It’s OK to make stuff in the USA

Jack with roof cut offs

 

Our son Jack playing wheel with roof cut-offs that were made in the USA

So here’s a tale from the “It’s OK to Make Things In This Country” File:

I’m at the home center picking up a sheet of ¾ inch birch/maple plywood for a project. The sheet is nice and straight so I pick it up to put it in the cart. That’s when I and notice the bar-code label and this three-word sentence: Made in China.

Plywood? China? Huh?

 I understand globalization (to a point) and without its massive economic force the TV on the wall or the computer you’re reading—and I’m producing—this on would cost a bazillion dollars. And that markets are global. I’m a patriot, sure, but not blind to the realities of how business works. But plywood? It’s cheaper to get cut trees down and mill them in China than Pennsylvania or Idaho? Come on. Electronics and other goods I get. Plywood…That simply doesn’t add up.

And because I’m not blind to how business works, that’s very reason I have the “It’s OK to Make Things in This Country” File where I applaud companies that find ways to keep jobs and supply chains as “here” as possible. Because after all, just because you can make a product in another nation, it doesn’t mean you should.

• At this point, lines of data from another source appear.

/-! ## accept -/

@[simp] theorem State.accept_host (s : State) (w : Word) (n : Nat) : (s.accept w n).host = s.host := rfl
@[simp] theorem State.accept_ctl (s : State) (w : Word) (n : Nat) :
    (s.accept w n).ctl = { s.ctl with running := some ⟨w, n⟩, done := false } := rfl
@[simp] theorem State.accept_x (s : State) (w : Word) (n : Nat) : (s.accept w n).x = s.x := rfl
@[simp] theorem State.accept_len (s : State) (w : Word) (n : Nat) : (s.accept w n).len = s.len := rfl
@[simp] theorem State.accept_buf (s : State) (w : Word) (n : Nat) : (s.accept w n).buf = s.buf := rfl
@[simp] theorem State.accept_ver (s : State) (w : Word) (n : Nat) : (s.accept w n).ver = s.ver := rfl
@[simp] theorem State.accept_capb (s : State) (w : Word) (n : Nat) : (s.accept w n).capb = s.capb := rfl
@[simp] theorem State.accept_bs (s : State) (w : Word) (n : Nat) : (s.accept w n).bs = s.bs := rfl
@[simp] theorem State.accept_rs (s : State) (w : Word) (n : Nat) : (s.accept w n).rs = s.rs := rfl
@[simp] theorem State.accept_zig (s : State) (w : Word) (n : Nat) : (s.accept w n).zig = s.zig := rfl

/-! ## complete -/

@[simp] theorem State.complete_host (s : State) : (s.complete).host = s.host := rfl
@[simp] theorem State.complete_ctl (s : State) :
    (s.complete).ctl = { s.ctl with running := none, done := true, cmdcnt := s.ctl.cmdcnt + 1 } := rfl
@[simp] theorem State.complete_x (s : State) : (s.complete).x = s.x := rfl
@[simp] theorem State.complete_len (s : State) : (s.complete).len = s.len := rfl
@[simp] theorem State.complete_buf (s : State) : (s.complete).buf = s.buf := rfl
@[simp] theorem State.complete_ver (s : State) : (s.complete).ver = s.ver := rfl
@[simp] theorem State.complete_capb (s : State) : (s.complete).capb = s.capb := rfl
@[simp] theorem State.complete_bs (s : State) : (s.complete).bs = s.bs := rfl
@[simp] theorem State.complete_rs (s : State) : (s.complete).rs = s.rs := rfl
@[simp] theorem State.complete_zig (s : State) : (s.complete).zig = s.zig := rfl

/-! ## appendBits -/

@[simp] theorem State.appendBits_host (s : State) (l : List Bool) : (s.appendBits l).host = s.host := rfl
@[simp] theorem State.appendBits_ctl (s : State) (l : List Bool) : (s.appendBits l).ctl = s.ctl := rfl
@[simp] theorem State.appendBits_x (s : State) (l : List Bool) : (s.appendBits l).x = s.x := rfl
@[simp] theorem State.appendBits_len (s : State) (l : List Bool) : (s.appendBits l).len = s.len := rfl
@[simp] theorem State.appendBits_buf (s : State) (l : List Bool) : (s.appendBits l).buf = s.buf := rfl
@[simp] theorem State.appendBits_ver (s : State) (l : List Bool) : (s.appendBits l).ver = s.ver := rfl
@[simp] theorem State.appendBits_capb (s : State) (l : List Bool) : (s.appendBits l).capb = s.capb := rfl
@[simp] theorem State.appendBits_bs (s : State) (l : List Bool) :
    (s.appendBits l).bs = { s.bs with
        bits := s.bs.bits.writeBlock s.bs.blen l, blen := s.bs.blen + l.length } := rfl
@[simp] theorem State.appendBits_rs (s : State) (l : List Bool) : (s.appendBits l).rs = s.rs := rfl
@[simp] theorem State.appendBits_zig (s : State) (l : List Bool) : (s.appendBits l).zig = s.zig := rfl

/-! ## advance -/

@[simp] theorem State.advance_host (s : State) : (s.advance).host = { s.host with pc := s.host.pc + 1 } := rfl
@[simp] theorem State.advance_ctl (s : State) : (s.advance).ctl = s.ctl := rfl
@[simp] theorem State.advance_x (s : State) : (s.advance).x = s.x := rfl
@[simp] theorem State.advance_len (s : State) : (s.advance).len = s.len := rfl
@[simp] theorem State.advance_buf (s : State) : (s.advance).buf = s.buf := rfl
@[simp] theorem State.advance_ver (s : State) : (s.advance).ver = s.ver := rfl
@[simp] theorem State.advance_capb (s : State) : (s.advance).capb = s.capb := rfl
@[simp] theorem State.advance_bs (s : State) : (s.advance).bs = s.bs := rfl
@[simp] theorem State.advance_rs (s : State) : (s.advance).rs = s.rs := rfl
@[simp] theorem State.advance_zig (s : State) : (s.advance).zig = s.zig := rfl

/-! ## setRdata -/

@[simp] theorem State.setRdata_host (s : State) (v : Word) :
    (s.setRdata v).host = { s.host with rdata := v } := rfl
@[simp] theorem State.setRdata_ctl (s : State) (v : Word) : (s.setRdata v).ctl = s.ctl := rfl
@[simp] theorem State.setRdata_x (s : State) (v : Word) : (s.setRdata v).x = s.x := rfl
@[simp] theorem State.setRdata_len (s : State) (v : Word) : (s.setRdata v).len = s.len := rfl
@[simp] theorem State.setRdata_buf (s : State) (v : Word) : (s.setRdata v).buf = s.buf := rfl
@[simp] theorem State.setRdata_ver (s : State) (v : Word) : (s.setRdata v).ver = s.ver := rfl
@[simp] theorem State.setRdata_capb (s : State) (v : Word) : (s.setRdata v).capb = s.capb := rfl
@[simp] theorem State.setRdata_bs (s : State) (v : Word) : (s.setRdata v).bs = s.bs := rfl
@[simp] theorem State.setRdata_rs (s : State) (v : Word) : (s.setRdata v).rs = s.rs := rfl
@[simp] theorem State.setRdata_zig (s : State) (v : Word) : (s.setRdata v).zig = s.zig := rfl

/-! ## takeLatency -/

@[simp] theorem State.takeLatency_host (s : State) :
    (s.takeLatency).host = { s.host with latencies := s.host.latencies.tail } := rfl
@[simp] theorem State.takeLatency_ctl (s : State) : (s.takeLatency).ctl = s.ctl := rfl
@[simp] theorem State.takeLatency_x (s : State) : (s.takeLatency).x = s.x := rfl
@[simp] theorem State.takeLatency_len (s : State) : (s.takeLatency).len = s.len := rfl
@[simp] theorem State.takeLatency_buf (s : State) : (s.takeLatency).buf = s.buf := rfl
@[simp] theorem State.takeLatency_ver (s : State) : (s.takeLatency).ver = s.ver := rfl
@[simp] theorem State.takeLatency_capb (s : State) : (s.takeLatency).capb = s.capb := rfl
@[simp] theorem State.takeLatency_bs (s : State) : (s.takeLatency).bs = s.bs := rfl
@[simp] theorem State.takeLatency_rs (s : State) : (s.takeLatency).rs = s.rs := rfl
@[simp] theorem State.takeLatency_zig (s : State) : (s.takeLatency).zig = s.zig := rfl

/-! ## takeChoice -/

@[simp] theorem State.takeChoice_host (s : State) :
    (s.takeChoice).host = { s.host with freeCtr := s.host.freeCtr + 1 } := rfl
@[simp] theorem State.takeChoice_ctl (s : State) : (s.takeChoice).ctl = s.ctl := rfl
@[simp] theorem State.takeChoice_x (s : State) : (s.takeChoice).x = s.x := rfl
@[simp] theorem State.takeChoice_len (s : State) : (s.takeChoice).len = s.len := rfl
@[simp] theorem State.takeChoice_buf (s : State) : (s.takeChoice).buf = s.buf := rfl
@[simp] theorem State.takeChoice_ver (s : State) : (s.takeChoice).ver = s.ver := rfl
@[simp] theorem State.takeChoice_capb (s : State) : (s.takeChoice).capb = s.capb := rfl
@[simp] theorem State.takeChoice_bs (s : State) : (s.takeChoice).bs = s.bs := rfl
@[simp] theorem State.takeChoice_rs (s : State) : (s.takeChoice).rs = s.rs := rfl
@[simp] theorem State.takeChoice_zig (s : State) : (s.takeChoice).zig = s.zig := rfl

/-! ## Accessors -/

theorem getElem_set_of_ne {α : Type} {n : Nat} (v : Vector α n) (i j : Fin n) (a : α) (h : j ≠ i) :
    (v.set i a)[j] = v[j] := by
  simp only [Fin.getElem_fin, Vector.getElem_set]
  rw [if_neg fun e => h (Fin.ext e.symm)]

theorem getElem_set_self {α : Type} {n : Nat} (v : Vector α n) (i : Fin n) (a : α) : (v.set i a)[i] = a := by
  simp

@[simp] theorem State.getX_setX (s : State) (r : XReg) (v : Word) : (s.setX r v).getX r = v :=
  getElem_set_self s.x r v

theorem State.getX_setX_of_ne (s : State) {r r' : XReg} (v : Word) (h : r' ≠ r) :
    (s.setX r v).getX r' = s.getX r' :=
  getElem_set_of_ne s.x r r' v h

@[simp] theorem State.lenB_setLen (s : State) (b : BReg) (n : Nat) : (s.setLen b n).lenB b = n :=
  getElem_set_self s.len b n

theorem State.lenB_setLen_of_ne (s : State) {b b' : BReg} (n : Nat) (h : b' ≠ b) :
    (s.setLen b n).lenB b' = s.lenB b' :=
  getElem_set_of_ne s.len b b' n h

@[simp] theorem State.memB_writeB (s : State) (b : BReg) (k : Nat) (vs : List Byte) :
    (s.writeB b k vs).memB b = (s.memB b).writeBlock k vs :=
  getElem_set_self s.buf b _

theorem State.memB_writeB_of_ne (s : State) {b b' : BReg} (k : Nat) (vs : List Byte) (h : b' ≠ b) :
    (s.writeB b k vs).memB b' = s.memB b' :=
  getElem_set_of_ne s.buf b b' _ h

@[simp] theorem State.memB_produce (s : State) (b : BReg) (vs : List Byte) :
    (s.produce b vs).memB b = (s.memB b).writeBlock 0 vs :=
  s.memB_writeB b 0 vs

theorem State.memB_produce_of_ne (s : State) {b b' : BReg} (vs : List Byte) (h : b' ≠ b) :
    (s.produce b vs).memB b' = s.memB b' :=
  s.memB_writeB_of_ne 0 vs h

theorem State.lenB_produce_of_ne (s : State) {b b' : BReg} (vs : List Byte) (h : b' ≠ b) :
    (s.produce b vs).lenB b' = s.lenB b' :=
  (s.writeB b 0 vs).lenB_setLen_of_ne vs.length h

/-! ## Shapes -/

/-- A command that ends by setting one register writes that register and nothing else. -/
theorem writesX_setX (s : State) (r : XReg) (v : Word) : WritesX s (s.setX r v).complete r v where
  completed := rfl
  result := s.getX_setX r v
  others _ h := s.getX_setX_of_ne v h
  host := rfl
  len := rfl
  buf := rfl
  ver := rfl
  capb := rfl
  bs := rfl
  rs := rfl
  zig := rfl

/-- A command that ends by producing a buffer writes its bytes, its length and nothing else. -/
theorem writesB_produce (s : State) (b : BReg) (vs : List Byte) :
    WritesB s (s.produce b vs).complete b 0 vs vs.length where
  completed := rfl
  length := length_produce s b vs
  bytes := by
    show (s.produce b vs).memB b |>.holds 0 vs
    rw [s.memB_produce b vs]
    exact Memory.holds_writeBlock _ _ _
  frame := by
    show (s.memB b).sameOutside ((s.produce b vs).memB b) 0 vs.length
    rw [s.memB_produce b vs]
    exact Memory.sameOutside_writeBlock _ _ _
  others _ h := ⟨s.lenB_produce_of_ne vs h, s.memB_produce_of_ne vs h⟩
  host := rfl
  x := rfl
  ver := rfl
  capb := rfl
  bs := rfl
  rs := rfl
  zig := rfl

/-- A command that ends by appending bits writes them, BLEN and nothing else. -/
theorem appendsBits_appendBits (s : State) (l : List Bool) : AppendsBits s (s.appendBits l).complete l where
  completed := rfl
  blen := rfl
  bits := Memory.holds_writeBlock _ _ _
  frame := Memory.sameOutside_writeBlock _ _ _
  stream := rfl
  host := rfl
  x := rfl
  len := rfl
  buf := rfl
  ver := rfl
  capb := rfl
  rs := rfl
  zig := rfl

/-- A command that ends by raising only reports. -/
theorem raises_raise (s : State) (i : Instr) (c : ErrCode) (d : Nat) :
    Raises s (s.raise i c d).complete c (encode i) (BitVec.ofNat 32 d) := rfl

end Sys2Proof.Machine
end

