-- ==== Sys2Proof/Tests/Slice0.lean ====
section
/-! SUPPORT. Small tests, each of one word, one check or one command, with the results the spec's examples and
rules give; and a witness for every statement with hypotheses: a concrete state and operands that meet
them. -/

namespace Sys2Proof.Tests

open Sys2Proof Sys2Proof.Machine

/-! ## Decoding: words written out from the encodings (the *Encoding* and *Example* lines of the rules) -/

theorem test_decode_control : decode 0x00000000 = .ok .nop ∧ decode 0x01200053 = .ok (.ldi 1 0x53)
    ∧ decode 0x02A80000 = .ok (.mov 5 2) ∧ decode 0x03CA8000 = .ok (.xor 6 2 5)
    ∧ decode 0x0400401A = .ok (.setlen 2 26) ∧ decode 0x05640000 = .ok (.bget 3 0 1)
    ∧ decode 0x0605C000 = .ok (.bput 2 1 3) ∧ decode 0x07004000 = .ok (.bcopy 2 0)
    ∧ decode 0x08004200 = .ok (.bcat 2 0 1) ∧ decode 0x09000000 = .ok .aggclr := by decide

theorem test_decode_gf : decode 0x10650000 = .ok (.gadd 3 1 2) ∧ decode 0x11650000 = .ok (.gmul 3 1 2)
    ∧ decode 0x12CD0000 = .ok (.gdiv 6 3 2) ∧ decode 0x13840000 = .ok (.ginv 4 1)
    ∧ decode 0x14440000 = .ok (.gexp 2 1) ∧ decode 0x15440000 = .ok (.glog 2 1) := by decide

theorem test_decode_poly_rs : decode 0x20440000 = .ok (.peval 2 0 1) ∧ decode 0x21004200 = .ok (.pmul 2 0 1)
    ∧ decode 0x30002007 = .ok (.rsgen 1 7) ∧ decode 0x3100200A = .ok (.rsenc 1 0 10)
    ∧ decode 0x4000100A = .ok (.rssyn 2 10) ∧ decode 0x41000000 = .ok .rsbm
    ∧ decode 0x42000000 = .ok .rschien ∧ decode 0x43000000 = .ok .rsforney
    ∧ decode 0x44001000 = .ok (.rsapply 2) ∧ decode 0x4500100A = .ok (.rsdec 2 10) := by decide

theorem test_decode_bch : decode 0x50440000 = .ok (.bchfe 2 1) ∧ decode 0x51680000 = .ok (.bchfd 3 2)
    ∧ decode 0x52440000 = .ok (.bchve 2 1) ∧ decode 0x53680000 = .ok (.bchvd 3 2)
    ∧ decode 0x54850000 = .ok (.fmtsel 4 1 2) ∧ decode 0x55850000 = .ok (.versel 4 1 2) := by decide

theorem test_decode_stream : decode 0x60000000 = .ok .bsclr ∧ decode 0x61040008 = .ok (.bsput 1 8)
    ∧ decode 0x62400004 = .ok (.bsget 2 4) ∧ decode 0x63000000 = .ok (.bsload 0)
    ∧ decode 0x64000010 = .ok (.bsstore 0 0 16) ∧ decode 0x65000001 = .ok (.segenc 0 1)
    ∧ decode 0x66000000 = .ok .bsterm ∧ decode 0x67000000 = .ok .bspad
    ∧ decode 0x68204000 = .ok (.segdec 1 2) ∧ decode 0x69400000 = .ok (.bspadchk 2) := by decide

theorem test_decode_zigzag : decode 0x70000000 = .ok .zzgen ∧ decode 0x71000000 = .ok .zzplace
    ∧ decode 0x72000000 = .ok .zzread := by decide

/-- Every field at its highest value: a dropped bit would show. -/
theorem test_decode_full_fields : decode 0x01E001FF = .ok (.ldi 7 511)
    ∧ decode 0x03FF8000 = .ok (.xor 7 7 7) ∧ decode 0x08007E00 = .ok (.bcat 3 3 3) := by decide

theorem test_decode_rejects : decode 0x0A000000 = .error (.illegalOpcode 0x0A)
    ∧ decode 0xFFFFFFFF = .error (.illegalOpcode 0xFF) ∧ decode 0x00000001 = .error (.reservedField 1)
    ∧ decode 0x11650200 = .error (.reservedField 0x200) := by decide

theorem test_decodeTableWord : decodeTableWord 32 0x11650000 = some (.gmul 3 1 2)
    ∧ decodeTableWord 32 0x0F000000 = none := by decide

/-! ## WellFormed: an ill-formed term for the one check, at every command with an immediate -/

theorem test_wellFormed_refuses_wide_immediates :
    (Instr.ldi 0 512).wellFormed = false ∧ (Instr.setlen 0 512).wellFormed = false
    ∧ (Instr.rsgen 0 512).wellFormed = false ∧ (Instr.rsenc 0 0 512).wellFormed = false
    ∧ (Instr.rssyn 0 512).wellFormed = false ∧ (Instr.rsdec 0 512).wellFormed = false
    ∧ (Instr.bsput 0 512).wellFormed = false ∧ (Instr.bsget 0 512).wellFormed = false
    ∧ (Instr.bsstore 0 0 512).wellFormed = false ∧ (Instr.segenc 0 512).wellFormed = false := by decide

theorem test_wellFormed_accepts : (Instr.ldi 7 511).wellFormed = true ∧ Instr.zzread.wellFormed = true := by
  decide

/-! ## States and what a command did -/

/-- A field of the state a command leaves, if it leaves one. -/
def after {α : Type} (r : Res) (f : State → α) : Option α :=
  match r with
  | .next t => some (f t)
  | .fault _ => none
  | .refused _ => none

def faultOf (r : Res) : Option Fault :=
  match r with
  | .next _ => none
  | .fault f => some f
  | .refused _ => none

def refusalOf (r : Res) : Option Refusal :=
  match r with
  | .next _ => none
  | .fault _ => none
  | .refused e => some e

/-- The report a command leaves. -/
def report (t : State) : Bool × ErrCode × Word := (t.ctl.err, t.ctl.errcode, t.ctl.errdata)

/-- Registers X0..X7. -/
def withX (x : Vector Word 8) : State := { State.reset with x := x }

/-- Buffer b holds `d`. -/
def withB (s : State) (b : BReg) (d : List Byte) : State := s.produce b d

/-- The stream holds `bits`, the cursor is at `p`. -/
def withStream (s : State) (bits : List Bool) (p : Nat) : State :=
  { s with bs := { s.bs with bits := cellsFrom 0 bits, blen := bits.length, rpos := p } }

theorem withB_holds (s : State) (b : BReg) (d : List Byte) : (withB s b d).Holds b d :=
  ⟨(length_produce s b d).symm, by
    show ((s.produce b d).memB b).holds 0 d
    rw [s.memB_produce b d]
    exact Memory.holds_writeBlock _ _ _⟩

theorem withB_holds_of_ne {s : State} {b b' : BReg} {d d' : List Byte} (h : s.Holds b' d') (hb : b' ≠ b) :
    (withB s b d).Holds b' d' := by
  unfold withB State.Holds
  rw [s.memB_produce_of_ne d hb, s.lenB_produce_of_ne d hb]
  exact h

/-- The host's next action. -/
def acting (s : State) (a : HostAction) : State := { s with host := { s.host with prog := [a], pc := 0 } }

def running (s : State) (w : Word) (n : Nat) : State :=
  { s with ctl := { s.ctl with running := some ⟨w, n⟩ } }

/-! ## Control -/

theorem test_nop : after (exec .nop State.reset) (fun t => (t.ctl.cmdcnt, t.ctl.done, t.x))
    = some (1, true, State.reset.x) := by decide

theorem test_ldi : after (exec (.ldi 1 0x53) State.reset) (fun t => (t.getX 1, t.getX 2)) = some (0x53, 0) := by
  decide

theorem test_mov : after (exec (.mov 5 2) (withX #v[0, 0, 0x1234, 0, 0, 0, 0, 0])) (·.getX 5)
    = some 0x1234 := by decide

theorem test_xor : after (exec (.xor 6 2 5) (withX #v[0, 0, 0x40CE, 0, 0, 0x0007, 0, 0])) (·.getX 6)
    = some 0x40C9 := by decide

/-- R154 at the boundary: 256 is a length, 257 is not. -/
theorem test_setlen_boundary : after (exec (.setlen 2 256) State.reset) (fun t => (t.lenB 2, t.ctl.err))
      = some (256, false)
    ∧ after (exec (.setlen 2 257) State.reset) (fun t => (t.lenB 2, report t))
      = some (0, true, .length, 257) := by decide

theorem test_bget : after (exec (.bget 3 0 1) (withB (withX #v[0, 2, 0, 0, 0, 0, 0, 0]) 0 [0x10, 0x20, 0x0C]))
    (·.getX 3) = some 0x0C := by decide

theorem test_bget_index : after (exec (.bget 3 0 1)
      (withB (withX #v[0, 3, 0, 9, 0, 0, 0, 0]) 0 [0x10, 0x20, 0x0C])) (fun t => (t.getX 3, report t))
    = some (9, true, .index, 3) := by decide

/-- R156: byte 255 is the last; the length grows to hold it, and nothing else is written. -/
theorem test_bput_last : after (exec (.bput 2 1 3) (withX #v[0, 255, 0, 0x1A9, 0, 0, 0, 0]))
    (fun t => (t.memB 2, t.lenB 2)) = some ([(255, 0xA9)], 256) := by decide

theorem test_bput_index : after (exec (.bput 2 1 3) (withX #v[0, 256, 0, 0, 0, 0, 0, 0]))
    (fun t => (t.memB 2, report t)) = some ([], true, .index, 256) := by decide

theorem test_bcopy : after (exec (.bcopy 2 0) (withB (withB State.reset 2 [7, 7, 7]) 0 [1, 2]))
    (fun t => (t.memB 2, t.lenB 2)) = some ([(0, 1), (1, 2), (2, 7)], 2) := by decide

/-- R158: `BCAT b0, b0, b0` doubles B0. -/
theorem test_bcat_alias : after (exec (.bcat 0 0 0) (withB State.reset 0 [1, 2]))
    (fun t => (t.memB 0, t.lenB 0)) = some ([(0, 1), (1, 2), (2, 1), (3, 2)], 4) := by decide

theorem test_aggclr : after (exec .aggclr { State.reset with rs := { State.reset.rs with
      aggn := 3, aggv := 2, allok := false } }) (fun t => (t.rs.aggn, t.rs.aggv, t.rs.allok))
    = some (0, 0, true) := by decide

/-! ## GF(256) -/

theorem test_gadd : after (exec (.gadd 3 1 2) (withX #v[0, 0x1FF, 0x001, 0, 0, 0, 0, 0])) (·.getX 3)
    = some 0xFE := by decide

theorem test_gmul : after (exec (.gmul 3 1 2) (withX #v[0, 0x53, 0xCA, 0, 0, 0, 0, 0])) (·.getX 3) = some 0x8F
    ∧ gfMul 0xFF 0xFF = 0xE2 ∧ gfMul 0x02 0x80 = 0x1D := by decide

theorem test_gdiv : after (exec (.gdiv 6 3 2) (withX #v[0, 0, 0xCA, 0x8F, 0, 0, 0, 0])) (·.getX 6)
    = some 0x53 := by decide

/-- R192: a divisor of 0x100 has byte 0; the dividend byte is reported. -/
theorem test_gdiv_by_zero : after (exec (.gdiv 6 3 2) (withX #v[0, 0, 0x100, 0x18F, 0, 0, 4, 0]))
    (fun t => (t.getX 6, report t)) = some (4, true, .divByZero, 0x8F) := by decide

theorem test_ginv : after (exec (.ginv 4 1) (withX #v[0, 0x53, 0, 0, 0, 0, 0, 0])) (·.getX 4) = some 0x8C
    ∧ after (exec (.ginv 4 1) State.reset) report = some (true, .divByZero, 0) := by decide

/-- R194: the whole register is signed. -/
theorem test_gexp : after (exec (.gexp 2 1) (withX #v[0, 8, 0, 0, 0, 0, 0, 0])) (·.getX 2) = some 0x1D
    ∧ after (exec (.gexp 2 1) (withX #v[0, 0x80000000, 0, 0, 0, 0, 0, 0])) (·.getX 2) = some 0xCC := by decide

theorem test_glog : after (exec (.glog 2 1) (withX #v[0, 0x1D, 0, 0, 0, 0, 0, 0])) (·.getX 2) = some 8
    ∧ after (exec (.glog 2 1) (withX #v[0, 0x100, 0, 0, 0, 0, 0, 0])) report
      = some (true, .logOfZero, 0) := by decide

/-! ## Polynomials and Reed-Solomon -/

theorem test_peval : after (exec (.peval 2 0 1) (withB (withX #v[0, 2, 0, 0, 0, 0, 0, 0]) 0 [1, 2, 3]))
    (·.getX 2) = some 3 := by decide

theorem test_pmul : after (exec (.pmul 2 0 1) (withB (withB State.reset 0 [1, 2]) 1 [1, 3]))
    (fun t => (t.memB 2, t.lenB 2)) = some ([(0, 1), (1, 1), (2, 6)], 3) := by decide

theorem test_pmul_empty : after (exec (.pmul 2 0 1) State.reset) report = some (true, .length, 0) := by decide

theorem test_rsgen : after (exec (.rsgen 1 7) State.reset) (·.content 1)
    = some (.ok [0x01, 0x7F, 0x7A, 0x9A, 0xA4, 0x0B, 0x44, 0x75]) := by decide

theorem test_rsenc : after (exec (.rsenc 1 0 10) (withB State.reset 0 [0x10, 0x20, 0x0C, 0x56, 0x61, 0x80,
      0xEC, 0x11, 0xEC, 0x11, 0xEC, 0x11, 0xEC, 0x11, 0xEC, 0x11])) (·.content 1)
    = some (.ok [0xA5, 0x24, 0xD4, 0xC1, 0xED, 0x36, 0xC7, 0x87, 0x2C, 0x55]) := by decide

/-- A codeword of ec = 2 (R267). -/
def code : List Byte := [0x12, 0x34, 0x22, 0x04]

/-- The unit after RSSYN of a block, and so on step by step. -/
def syned (d : List Byte) : State :=
  match (withB State.reset 2 d).rsSyn 2 2 with
  | .ok s => s
  | .error _ => State.reset

theorem test_rssyn : after (exec (.rssyn 2 2) (withB State.reset 2 code)) (fun t => (t.rs.rsst, t.rs.aggv))
      = some (.noError, 1)
    ∧ after (exec (.rssyn 2 2) (withB State.reset 2 [0x13, 0x34, 0x22, 0x04]))
      (fun t => (t.rs.rsst, t.rs.syn, t.rs.maxcorr, t.rs.aggn)) = some (.syndromeReady, [(0, 1), (1, 8)], 1, 0) := by
  decide

theorem test_rssyn_length : after (exec (.rssyn 2 5) (withB State.reset 2 code)) report
    = some (true, .length, 5) := by decide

Earning its way into the File is DaVinci Roofscapes. 100% of the company’s awesome polymer roof tiles made in the last 12 years have been made here. Boom. Nice. This process feeds our economy via taxes paid, jobs created, and of course, homes improved and beautified. What’s more, a huge portion of the supply chain (the raw stuff the tiles are made out of, etc) is stateside as well, creating what the president of the company calls a ‘multiplier effect’ that helps other businesses run well as well.

Now if we can just work out that plywood thing we can get another winner in the File. Happy Fourth of July.